Reducing your beneficiaries’ potential Inheritance Tax bill or mitigating it out altogether
With careful planning and professional financial advice, it is possible to take preventative action to either reduce your beneficiaries’ potential Inheritance Tax bill or mitigate it out altogether.
1. Make a Will
A vital element of effective estate planning is to make a Will – unfortunately, a significant number of adults with children under 18 fail to do so. This is mainly due to apathy, but also a result of the fact that many of us are uncomfortable talking about issues surrounding our death. Making a Will ensures your assets are distributed in accordance with your wishes.

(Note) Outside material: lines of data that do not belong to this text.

theorem encode_pbDec_toNat (seed : Pos) : (encode (.pbDec seed)).toNat = 0x70000000 + seed.toNat := by
  simp [encode_toNat, Instr.mnemonic, Mnemonic.opcode, Instr.indexField, Instr.argument]

/-! ### The obligations -/

/-- Settles O34: the block written is the input's bits moved by `encMove`, which inverse tables make reversible. -/
theorem pbEncMovesEveryBit : Obligations.PbEncMovesEveryBit := by
  unfold Obligations.PbEncMovesEveryBit
  refine fun seed s => ⟨encode_pbEnc_toNat seed, fun hs => ?_, exec_unkeyed rfl⟩
  refine ⟨_, exec_pbEnc hs seed, onlyBlk_setBlk s _, ?_, fun h => ?_⟩ <;>
    rw [State.setBlk_blk, pboxEnc_eq_scatter]
  · exact bitAt_scatter (encMove s.pe seed) s.blk
  · have hback := h.decMove_encMove seed
    have hmove := h.encMove_decMove seed
    have hconst {c : Bool} (hb : ∀ p, bitAt s.blk p = c) : s.setBlk (scatter (encMove s.pe seed) s.blk) = s := by
      rw [scatter_of_constant hback hmove hb, State.setBlk_self]
    exact ⟨bitAt_scatter_move hback hmove s.blk, onesCount_scatter hback hmove s.blk, hconst, hconst⟩

/-- Settles O35: the block written is the input's bits moved by `decMove`, which inverse tables make reversible. -/
theorem pbDecMovesEveryBit : Obligations.PbDecMovesEveryBit := by
  unfold Obligations.PbDecMovesEveryBit
  refine fun seed s => ⟨encode_pbDec_toNat seed, fun hs => ?_, exec_unkeyed rfl⟩
  refine ⟨_, exec_pbDec hs seed, onlyBlk_setBlk s _, fun d => ?_, fun h => ?_⟩ <;>
    rw [State.setBlk_blk, pboxDec_eq_scatter]
  · simp only [bitAt_scatter, decMove_eq_iff_toNat]
  · exact bitAt_scatter_move (h.encMove_decMove seed) (h.decMove_encMove seed) s.blk

end Sys2Proof.Machine
end

section
/-! PROOFS. Inverse and identity tables (spec/10_state.md R32, spec/40_builder.md R104) under the cascade, the substitution
stage, the PBox, one round and the eight-round pass: which of these undo each other, and what the identity leaves. -/

namespace Sys2Proof.Machine

/-- Two blocks with the same lanes are the same block. -/
theorem block_ext_bytes {a b : Block} (h : ∀ i, byteAt a i = byteAt b i) : a = b := by
  refine Vector.ext fun i hi => ?_
  simpa [byteAt, Nat.mod_eq_of_lt hi] using h (BitVec.ofNat 8 i)

/-! ### A reversible move of the bits -/

theorem scatter_scatter {move back : Pos → Pos} (hback : ∀ p, back (move p) = p) (hmove : ∀ d, move (back d) = d)
    (b : Block) : scatter back (scatter move b) = b :=
  block_ext_bits fun p => by rw [bitAt_scatter_bij back move hmove hback, bitAt_scatter_move hback hmove]

theorem scatter_of_forall_eq {move : Pos → Pos} (h : ∀ p, move p = p) (b : Block) : scatter move b = b :=
  block_ext_bits fun p => bitAt_scatter_bij move id h h b p

/-! ### Inverse tables -/

namespace State.TablesInverse
variable {s : State} (h : s.TablesInverse)
include h

theorem cascDec_cascEnc (v : Byte) : cascDec s.sd (cascEnc s.se v) = v :=
  iterDown_iterUp _ _ 8 (fun k v _ => h.sdSe (BitVec.ofNat 3 k) v) v

theorem cascEnc_cascDec (v : Byte) : cascEnc s.se (cascDec s.sd v) = v :=
  iterUp_iterDown _ _ 8 (fun k v _ => h.seSd (BitVec.ofNat 3 k) v) v

theorem subDecBlock_subEncBlock (r : BoxIdx) (b : Block) : subDecBlock s.se s.sd r (subEncBlock s.se r b) = b :=
  block_ext_bytes fun i => by
    rw [byteAt_subDecBlock, byteAt_subEncBlock, h.cascDec_cascEnc, BitVec.xor_assoc, BitVec.xor_self, BitVec.xor_zero]

theorem subEncBlock_subDecBlock (r : BoxIdx) (b : Block) : subEncBlock s.se r (subDecBlock s.se s.sd r b) = b :=
  block_ext_bytes fun i => by
    rw [byteAt_subEncBlock, byteAt_subDecBlock, BitVec.xor_assoc, BitVec.xor_self, BitVec.xor_zero, h.cascEnc_cascDec]

theorem pboxDec_pboxEnc (p : Pos) (b : Block) : pboxDec s.pd p (pboxEnc s.pe p b) = b :=
  scatter_scatter (h.decMove_encMove p) (h.encMove_decMove p) b

theorem pboxEnc_pboxDec (p : Pos) (b : Block) : pboxEnc s.pe p (pboxDec s.pd p b) = b :=
  scatter_scatter (h.encMove_decMove p) (h.decMove_encMove p) b

theorem roundDec_roundEnc (r : BoxIdx) (p : Pos) (b : Block) : roundDec s r p (roundEnc s r p b) = b := by
  rw [roundDec, roundEnc, h.pboxDec_pboxEnc, h.subDecBlock_subEncBlock]

theorem roundEnc_roundDec (r : BoxIdx) (p : Pos) (b : Block) : roundEnc s r p (roundDec s r p b) = b := by
  rw [roundDec, roundEnc, h.subEncBlock_subDecBlock, h.pboxEnc_pboxDec]

theorem passDec_passEnc (b : Block) : passDec s (passEnc s b) = b :=
  iterDown_iterUp _ _ 8 (fun r b _ => h.roundDec_roundEnc (BitVec.ofNat 3 r) 0 b) b
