-- ==== Sys2Proof/Machine/Permutation.lean ====
section
/-! DEFINITION. The permutation primitive that PC-1, PC-2, E, P, IP and FP are made of (40_permutation.md R130-R133).
It is combinational, total and pure (R132). -/

namespace Sys2Proof.Machine

/-- `des_W(v, n)`: DES bit n of a W-bit value, 1-indexed from the most significant bit (00_scope.md R8). -/
def desBit {w : Nat} (v : BitVec w) (n : Nat) : Bool := v.getLsbD (w - n)

/-- `permute(x, T, Win)`: output DES bit i+1 is input DES bit T[i] (R131; 90_conflicts.md C2). -/
def permute {win wout : Nat} (x : BitVec win) (t : Vector Nat wout) : BitVec wout :=
  (BitVec.ofBoolListBE (t.toList.map (desBit x))).cast (by simp)

/-- Every entry of a table is a position of its input (R130). -/
def tableOk {wout : Nat} (win : Nat) (t : Vector Nat wout) : Bool :=
  t.toList.all fun p => 1 ≤ p && p ≤ win

end Sys2Proof.Machine
end

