-- ==== Sys2Proof/Machine/Host.lean ====
section
/-! DEFINITION. Taking the next host transaction (20_memory.md R70, R71, R76, R81). A write to CMD is the block's
instruction fetch: it names the command to run. -/

namespace Sys2Proof.Machine

/-- What the next transaction asks for. -/
inductive Fetched where
  /-- No transaction has been issued: the block waits (R263). -/
  | idle
  /-- The transaction is complete, in this state. -/
  | done (s : State)
  /-- A CMD write of a legal word: this command is to run in this state (R81, R101). -/
  | command (i : Instr) (s : State)
  deriving DecidableEq, Repr

/-- A HostWrite of `w` to CMD: the command `w` decodes to, or ILLEGAL_CMD (R81, R101, R234). -/
def fetchCommand (w : Word) (s : State) : Fetched :=
  match decode w with
  | .ok i => .command i s
  | .error _ => .done (raiseError .illegalCmd s)

/-- One transaction, in the state after it left the queue (R70, R71). -/
def fetchTxn (t : HostTxn) (s : State) : Fetched :=
  match t with
  | .read i => .done (recordRead i s)
  | .write i v => if regAt i = some .cmd then fetchCommand v s else .done (writeReg i v s)
  | .reset => .done (resetBlock s)

/-- The oldest pending transaction, taken from the queue (R76, R82). -/
def fetch (s : State) : Fetched :=
  match s.pending with
  | [] => .idle
  | t :: _ => fetchTxn t (popTxn s)

/-- The queue with a CMD write of a table row's word in front (30_encoding.md R110). -/
def placeCommand (s : State) (nbits w : Nat) : State :=
  { s with pending := .write 0x02 (tableWord nbits w) :: s.pending }

end Sys2Proof.Machine
end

This is particularly important if you have a spouse or partner, as there is no IHT payable between the two of you, but there could be tax payable if you die intestate – without a Will – and assets end up going to other relatives.
2. Make allowable gifts
You can give cash or gifts worth up to £3,000 in total each tax year, and these will be exempt from Inheritance Tax when you die.
You can carry forward any unused part of the £3,000 exemption to the following year, but then you must use it or lose it.

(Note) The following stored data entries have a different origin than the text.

/-- Pc2IgnoresItsUnusedPositions: two values that differ in position 9 alone. -/
theorem witness_pc2_inputs : (0 : BitVec 56) ≠ 0x00800000000000 ∧ ∀ n : Nat, 1 ≤ n → n ≤ 56 →
    n ∉ [9, 18, 22, 25, 35, 38, 43, 54] → desBit (0 : BitVec 56) n = desBit (0x00800000000000 : BitVec 56) n := by
  refine ⟨by decide, fun n h1 h2 hn => ?_⟩
  have h : ∀ m ∈ List.range 57, 1 ≤ m → m ∉ [9, 18, 22, 25, 35, 38, 43, 54] →
      desBit (0 : BitVec 56) m = desBit (0x00800000000000 : BitVec 56) m := by decide +kernel
  exact h n (List.mem_range.mpr (by omega)) h1 hn

/-- RotationWrapsInsideTheField: both amounts, at the wrapping bits. -/
theorem witness_rotation : ((0 + 28 - 1) % 28 = 27 ∧ (0 + 28 - 2) % 28 = 26 ∧ (27 + 28 - 1) % 28 = 26) ∧
    (rotl28 0x8000000 1).getLsbD 0 = true ∧ (rotl28 0x4000000 2).getLsbD 0 = true := by decide

/-- SboxPacksChunkZeroOnTop: the row and column of chunk 0 and chunk 7 of all-ones. -/
theorem witness_sbox_row_col : ∀ i ∈ ([0, 7] : List (Fin 8)),
    (3 : Fin 4).val = 2 * ((0xFFFFFFFFFFFF : RoundKey).getLsbD (47 - 6 * i.val)).toNat
      + ((0xFFFFFFFFFFFF : RoundKey).getLsbD (42 - 6 * i.val)).toNat ∧
    (15 : Fin 16).val = ((0xFFFFFFFFFFFF : RoundKey).extractLsb' (43 - 6 * i.val) 4).toNat := by decide

/-- KsnextAdvancesTheSchedule: no instance, the last key, the end. -/
theorem witness_ksnext_clauses : State.reset.ksLoaded = false ∧
    (({ State.reset with ksLoaded := true, ksRound := 15 } : State).ksLoaded = true ∧
      ({ State.reset with ksLoaded := true, ksRound := 15 } : State).ksRound.val = (15 : Fin 16).val) ∧
    (({ State.reset with ksLoaded := true, ksRound := 16 } : State).ksRound.val = 16) := by decide

/-- FroundPerformsOneRound: each clause, at its bound: not loaded, done, key not ready, key ready in either order. -/
theorem witness_fround_clauses :
    after (exec .fround State.reset) (fun t => t.errCode) = some 3 ∧
    after (exec .fround { State.reset with fLoaded := true, rnd := 16 }) (fun t => t.errCode) = some 5 ∧
    after (exec .fround { State.reset with fLoaded := true, dir := .reverse, ksLoaded := true, ksRound := 15 })
      (fun t => t.errCode) = some 4 ∧
    after (exec .fround { State.reset with fLoaded := true, dir := .reverse, ksLoaded := true, ksRound := 16 })
      (fun t => t.rnd) = some 1 ∧
    after (exec .fround { State.reset with fLoaded := true, rnd := 15, ksLoaded := true, ksRound := 16 })
      (fun t => t.rnd) = some 16 := by decide +kernel

/-- FfinishRecombinesTheHalves and DriverCommandsNeedALoadedState: each clause. -/
theorem witness_ffinish_clauses : State.reset.fLoaded = false ∧
    after (exec .ffinish State.reset) (fun t => t.errCode) = some 3 ∧
    after (exec .ffinish { State.reset with fLoaded := true, rnd := 15 }) (fun t => t.errCode) = some 6 ∧
    after (exec .ffinish { State.reset with fLoaded := true, rnd := 16 }) (fun t => t.err) = some false := by
  decide

/-- ResultDependsOnKeyAndBlockAlone: two different states with one KEY and one BLOCK. -/
theorem witness_same_key_and_block : ∃ s s' : State, s ≠ s' ∧ s.key = s'.key ∧ s.block = s'.block :=
  ⟨loaded k1Key k1Plain, { loaded k1Key k1Plain with rk := Vector.replicate 16 1, ksLoaded := true, ksRound := 16 },
    by decide, rfl, rfl⟩

/-- EncipherAndDecipherAnswerTheHost. -/
theorem witness_pseudo_instructions :
    (issued ((Stmt.encipher k1Key.toNat k1Plain.toNat).expand ++ [.reset])).pending =
      [.write 0x00 k1Key, .write 0x01 k1Plain, .write 0x02 0x1, .read 0x04, .reset] ∧
    (issued ((Stmt.decipher k1Key.toNat k1Cipher.toNat).expand ++ [])).pending =
      [.write 0x00 k1Key, .write 0x01 k1Cipher, .write 0x02 0x11, .read 0x04] := by decide +kernel

/-- SafeRun (R254): a run of one transaction that records no error. -/
theorem witness_safe_run : ∃ t, SafeRun 1 (issued [.write 0x01 k1Plain]) t := ⟨_, rfl, rfl⟩

end Sys2Proof.Tests
end

section
/-! PROOFS. The registers and their invariants (10_state.md): STATUS and the register map, what each command and
each transaction can do to a register, and the invariants of R45. -/

namespace Sys2Proof.Machine
open Sys2Proof.Statements

/-! ### STATUS, field by field (R33) -/

theorem counterBits_toNat (n : Fin 17) : (counterBits n).toNat = n.val := by
  simp only [counterBits, BitVec.toNat_ofNat]
  omega

theorem Direction.bit_eq_ofBool (d : Direction) : d.bit = BitVec.ofBool (decide (d = .reverse)) := by
  cases d <;> rfl

/-- A one-bit field is the bit at its place. -/
theorem getLsbD_of_extractLsb'_one {w i : Nat} {x : BitVec w} {b : Bool}
    (h : x.extractLsb' i 1 = BitVec.ofBool b) : x.getLsbD i = b := by
  have h0 := congrArg (fun y => y.getLsbD 0) h
  simpa using h0

/-- The layout of STATUS, reserved fields included. The `change` spells the width as the sum of the field widths, the
form in which the library's lemmas about appended vectors apply. -/
theorem statusWord_fields (s : State) :
    (statusWord s).extractLsb' 0 5 = counterBits s.ksRound ∧
    (statusWord s).extractLsb' 5 1 = BitVec.ofBool s.ksLoaded ∧
    (statusWord s).extractLsb' 6 1 = BitVec.ofBool s.eos ∧
    (statusWord s).extractLsb' 7 1 = BitVec.ofBool false ∧
    (statusWord s).extractLsb' 8 5 = counterBits s.rnd ∧
    (statusWord s).extractLsb' 13 1 = BitVec.ofBool s.fLoaded ∧
    (statusWord s).extractLsb' 14 1 = s.dir.bit ∧
    (statusWord s).extractLsb' 15 1 = BitVec.ofBool false ∧
    (statusWord s).extractLsb' 16 1 = BitVec.ofBool s.err ∧
    (statusWord s).extractLsb' 17 3 = 0 ∧
    (statusWord s).extractLsb' 20 4 = s.errCode ∧
    (statusWord s).extractLsb' 24 40 = 0 := by
  refine ⟨?_, ?_, ?_, ?_, ?_, ?_, ?_, ?_, ?_, ?_, ?_, ?_⟩
  all_goals
    change BitVec.extractLsb' (n := 40 + 4 + 3 + 1 + 1 + 1 + 1 + 5 + 1 + 1 + 1 + 5) _ _ (statusWord s) = _
    simp (disch := decide) only [statusWord, BitVec.extractLsb'_append_eq_of_le,
      BitVec.extractLsb'_append_eq_of_add_le, BitVec.extractLsb'_eq_self, Nat.sub_self, Nat.reduceSub,
      BitVec.ofBool_false]

/-- Settles O10: each field is the part of the layout that stands at its bits. -/
theorem statusFieldsAtTheirPlaces : Obligations.StatusFieldsAtTheirPlaces := by
  intro s
  obtain ⟨hround, hloaded, heos, h7, hrnd, hfl, hdir, h15, herr, h17, hcode, h24⟩ := statusWord_fields s
  rw [Direction.bit_eq_ofBool] at hdir
  refine ⟨?_, getLsbD_of_extractLsb'_one hloaded, getLsbD_of_extractLsb'_one heos, getLsbD_of_extractLsb'_one h7,
    ?_, getLsbD_of_extractLsb'_one hfl, ?_, getLsbD_of_extractLsb'_one h15, getLsbD_of_extractLsb'_one herr,
    h17, hcode, h24⟩
  · rw [hround, counterBits_toNat]
  · rw [hrnd, counterBits_toNat]
  · rw [getLsbD_of_extractLsb'_one hdir, decide_eq_true_iff]

/-! ### The register map (R30) -/

/-- Every register stands at its index. -/
theorem regAt_index (reg : Reg) : regAt reg.index = some reg := by
  cases reg with
  | rk j => revert j; decide
  | _ => rfl

/-- What an index names stands there: over the 256 indices. -/
theorem index_of_regAt {i : RegIndex} {reg : Reg} (h : regAt i = some reg) : reg.index = i := by
  have hall : ∀ i : RegIndex, (regAt i).all (fun r => r.index == i) = true := by decide +kernel
  simpa [h] using hall i

/-- The unmapped indices, over the 256 indices. -/
theorem regAt_none_iff (i : RegIndex) :
    regAt i = none ↔ (0x08 ≤ i.toNat ∧ i.toNat ≤ 0x0F) ∨ 0x20 ≤ i.toNat := by
  revert i; decide +kernel

/-- Settles O11. -/
theorem registerMapIsOneToOne : Obligations.RegisterMapIsOneToOne :=
  ⟨regAt_index, fun _ _ => index_of_regAt, regAt_none_iff⟩

/-! ### The transaction at the head of the queue -/

theorem headIsReset_of_pending {s : State} {rest : List HostTxn} (hp : s.pending = .reset :: rest) :
    headIsReset s := by
  simp [headIsReset, hp]

theorem headWritesKey_of_pending {s : State} {v : Word} {rest : List HostTxn}
    (hp : s.pending = .write 0x00 v :: rest) : headWritesKey s :=
  ⟨v, by simp [hp]⟩

theorem headCommand_of_pending {s : State} {w : Word} {i : Instr} {rest : List HostTxn}
    (hp : s.pending = .write 0x02 w :: rest) (hd : decode w = .ok i) : headCommand s = some i := by
  simp [headCommand, hp, hd, Except.toOption]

Parents can give cash or gifts worth up to £5,000 when a child gets married, grandparents up to £2,500 and anyone else up to £1,000. Small gifts of up to £250 a year can also be made to as many people as you like.
3. Give away assets
Parents are increasingly providing children with funds to help them buy their own home. This can be done through a gift, and, provided the parents survive for seven years after making it, the money automatically ends up outside their estate for IHT calculations – irrespective of size.
4. Make use of trusts
Assets can be put in trust, thereby no longer forming part of the estate. There are many types of trust available, and they usually involve parents (called ‘settlors’) investing a sum of money into a trust. The trust has to be set up with trustees – a suggested minimum of two – whose role is to ensure that on the
death of the settlors, the investment is paid out according to the settlors’ wishes. In most cases, this will be to children or grandchildren.
The most widely used trust is a ‘discretionary’ trust, which can be set up in a way that the settlors (parents) still have access to income or parts of the capital.

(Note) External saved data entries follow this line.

-- ==== Sys2Proof/Machine/Dispatch.lean ====
section
/-! DEFINITION. One arm per command (30_encoding.md R74). -/

namespace Sys2Proof.Machine

def exec (i : Instr) (s : State) : Host.Outcome State Fault Refusal :=
  match i with
  | .crcLoad imm16 => Sys2Proof.Machine.execCrcLoad imm16 s
  | .crcInit => Sys2Proof.Machine.execCrcInit s
  | .crcByte imm8 => Sys2Proof.Machine.execCrcByte imm8 s
  | .frOpen be n => Sys2Proof.Machine.execFrOpen be n s
  | .frReadw count => Sys2Proof.Machine.execFrReadw count s
  | .frNext => Sys2Proof.Machine.execFrNext s
  | .frAll => Sys2Proof.Machine.execFrAll s
  | .frClose => Sys2Proof.Machine.execFrClose s
  | .rdreg r => Sys2Proof.Machine.execRdreg r s

end Sys2Proof.Machine
end

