-- ==== Sys2Proof/Laws/State.lean ====
section
/-! SUPPORT. What each update of the state does to each field: one lemma per field per update, so that no later proof
unfolds an update. -/

namespace Sys2Proof.Laws

open Sys2Proof.Machine

variable (s : State)

/-! ### respond -/

@[simp] theorem respond_crc (r : Response) : (s.respond r).crc = s.crc := rfl
@[simp] theorem respond_fcrc (r : Response) : (s.respond r).fcrc = s.fcrc := rfl
@[simp] theorem respond_buf (r : Response) : (s.respond r).buf = s.buf := rfl
@[simp] theorem respond_rstate (r : Response) : (s.respond r).rstate = s.rstate := rfl
@[simp] theorem respond_declBE (r : Response) : (s.respond r).declBE = s.declBE := rfl
@[simp] theorem respond_hopen (r : Response) : (s.respond r).hopen = s.hopen := rfl
@[simp] theorem respond_npay (r : Response) : (s.respond r).npay = s.npay := rfl
@[simp] theorem respond_cur (r : Response) : (s.respond r).cur = s.cur := rfl
@[simp] theorem respond_wlen (r : Response) : (s.respond r).wlen = s.wlen := rfl
@[simp] theorem respond_err (r : Response) : (s.respond r).err = s.err := rfl
@[simp] theorem respond_errStored (r : Response) : (s.respond r).errStored = s.errStored := rfl
@[simp] theorem respond_errComputed (r : Response) : (s.respond r).errComputed = s.errComputed := rfl
@[simp] theorem respond_src (r : Response) : (s.respond r).src = s.src := rfl
@[simp] theorem respond_stream (r : Response) : (s.respond r).stream = s.stream := rfl
@[simp] theorem respond_fout (r : Response) : (s.respond r).fout = s.fout := rfl
@[simp] theorem respond_resp (r : Response) : (s.respond r).resp = s.resp ++ [r] := rfl
@[simp] theorem respond_params (r : Response) : (s.respond r).params = s.params := rfl
@[simp] theorem respond_ioDraws (r : Response) : (s.respond r).ioDraws = s.ioDraws := rfl
@[simp] theorem respond_host (r : Response) : (s.respond r).host = s.host := rfl

/-! ### emit -/

@[simp] theorem emit_crc (p : List Byte) : (s.emit p).crc = s.crc := rfl
@[simp] theorem emit_fcrc (p : List Byte) : (s.emit p).fcrc = s.fcrc := rfl
@[simp] theorem emit_buf (p : List Byte) : (s.emit p).buf = s.buf := rfl
@[simp] theorem emit_rstate (p : List Byte) : (s.emit p).rstate = s.rstate := rfl
@[simp] theorem emit_declBE (p : List Byte) : (s.emit p).declBE = s.declBE := rfl
@[simp] theorem emit_hopen (p : List Byte) : (s.emit p).hopen = s.hopen := rfl
@[simp] theorem emit_npay (p : List Byte) : (s.emit p).npay = s.npay := rfl
@[simp] theorem emit_cur (p : List Byte) : (s.emit p).cur = s.cur := rfl
@[simp] theorem emit_wlen (p : List Byte) : (s.emit p).wlen = s.wlen := rfl
@[simp] theorem emit_err (p : List Byte) : (s.emit p).err = s.err := rfl
@[simp] theorem emit_errStored (p : List Byte) : (s.emit p).errStored = s.errStored := rfl
@[simp] theorem emit_errComputed (p : List Byte) : (s.emit p).errComputed = s.errComputed := rfl
@[simp] theorem emit_src (p : List Byte) : (s.emit p).src = s.src := rfl
@[simp] theorem emit_stream (p : List Byte) : (s.emit p).stream = s.stream := rfl
@[simp] theorem emit_fout (p : List Byte) : (s.emit p).fout = s.fout ++ [p] := rfl
@[simp] theorem emit_resp (p : List Byte) : (s.emit p).resp = s.resp := rfl
@[simp] theorem emit_params (p : List Byte) : (s.emit p).params = s.params := rfl
@[simp] theorem emit_ioDraws (p : List Byte) : (s.emit p).ioDraws = s.ioDraws := rfl
@[simp] theorem emit_host (p : List Byte) : (s.emit p).host = s.host := rfl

It can seem daunting to put money away in a trust, but they can be unwound in the event of a family crisis and monies returned to the settlors via the beneficiaries.
5. The income over expenditure rule
As well as putting lump sums into a trust, you can also make monthly contributions into certain savings or insurance policies (not Individual Savings Accounts) and put them in trust.
The monthly contributions are potentially subject to IHT, but if you can prove that these payments are not compromising your standard of living, they are exempt.
6. Provide for the tax
If you are not in a position to take avoiding action, an alternative approach is to make provision for paying IHT when it is due.
The tax has to be paid within six months of death (interest is added after this time).
Because probate must be granted before any money can be released from an estate, the executor – usually a son or daughter – may have to borrow money or use their own funds to pay the IHT bill.
This is where life assurance policies written into an appropriate trust come
into their own. A life assurance policy is taken out on both a husband’s and wife’s life, with the proceeds payable only on second death.
The amount of cover should be equal to the expected IHT liability. By putting the policy into an appropriate trust, it means it does not form part of the estate.
The proceeds can then be used to pay any IHT bill without the need for the executors to borrow.